**Work task:** Retype, exactly as they appear below, the lines between the line holding "behind : List W32 := []" and the line holding "l.filterMap fun (t, v) => match v with | .ok", both ends included.

--------------------

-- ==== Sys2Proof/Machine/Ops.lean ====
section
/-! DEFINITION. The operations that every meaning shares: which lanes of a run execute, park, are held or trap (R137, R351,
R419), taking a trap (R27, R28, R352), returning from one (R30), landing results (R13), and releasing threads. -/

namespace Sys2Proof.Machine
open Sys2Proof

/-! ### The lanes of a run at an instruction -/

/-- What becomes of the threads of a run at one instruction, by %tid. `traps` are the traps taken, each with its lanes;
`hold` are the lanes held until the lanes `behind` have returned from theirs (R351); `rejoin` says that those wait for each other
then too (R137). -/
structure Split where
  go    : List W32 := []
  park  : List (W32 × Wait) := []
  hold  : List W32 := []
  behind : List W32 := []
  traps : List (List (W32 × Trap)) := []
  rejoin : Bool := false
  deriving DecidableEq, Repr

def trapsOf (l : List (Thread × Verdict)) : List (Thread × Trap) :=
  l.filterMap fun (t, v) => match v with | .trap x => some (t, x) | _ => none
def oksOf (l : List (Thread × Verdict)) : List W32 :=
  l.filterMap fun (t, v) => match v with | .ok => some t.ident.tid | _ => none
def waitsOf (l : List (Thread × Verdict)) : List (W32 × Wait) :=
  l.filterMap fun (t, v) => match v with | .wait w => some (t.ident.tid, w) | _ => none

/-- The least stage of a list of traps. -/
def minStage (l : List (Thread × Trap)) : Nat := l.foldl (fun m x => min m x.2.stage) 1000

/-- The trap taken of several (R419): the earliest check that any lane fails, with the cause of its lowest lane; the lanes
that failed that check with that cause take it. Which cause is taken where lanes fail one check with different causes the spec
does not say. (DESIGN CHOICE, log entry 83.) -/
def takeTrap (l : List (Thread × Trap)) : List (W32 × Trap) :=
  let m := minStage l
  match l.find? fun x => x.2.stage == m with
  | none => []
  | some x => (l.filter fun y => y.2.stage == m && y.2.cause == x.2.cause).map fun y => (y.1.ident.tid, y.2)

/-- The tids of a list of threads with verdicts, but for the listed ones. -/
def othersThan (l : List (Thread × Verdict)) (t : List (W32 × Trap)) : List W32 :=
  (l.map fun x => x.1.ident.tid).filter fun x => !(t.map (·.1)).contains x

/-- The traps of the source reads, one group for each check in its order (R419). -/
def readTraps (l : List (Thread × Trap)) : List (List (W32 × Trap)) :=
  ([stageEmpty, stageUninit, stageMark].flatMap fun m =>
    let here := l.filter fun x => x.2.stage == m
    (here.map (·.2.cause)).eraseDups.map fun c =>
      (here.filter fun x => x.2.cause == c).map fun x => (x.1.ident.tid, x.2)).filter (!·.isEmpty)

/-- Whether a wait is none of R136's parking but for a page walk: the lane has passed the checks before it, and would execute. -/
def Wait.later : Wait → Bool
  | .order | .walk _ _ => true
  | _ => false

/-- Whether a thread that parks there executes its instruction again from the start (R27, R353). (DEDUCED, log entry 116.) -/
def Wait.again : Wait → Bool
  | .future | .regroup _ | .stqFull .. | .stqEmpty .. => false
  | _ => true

--------------------

**Answer to this problem:**
  behind : List W32 := []
  traps : List (List (W32 × Trap)) := []
  rejoin : Bool := false
  deriving DecidableEq, Repr

def trapsOf (l : List (Thread × Verdict)) : List (Thread × Trap) :=
  l.filterMap fun (t, v) => match v with | .trap x => some (t, x) | _ => none
def oksOf (l : List (Thread × Verdict)) : List W32 :=
  l.filterMap fun (t, v) => match v with | .ok => some t.ident.tid | _ => none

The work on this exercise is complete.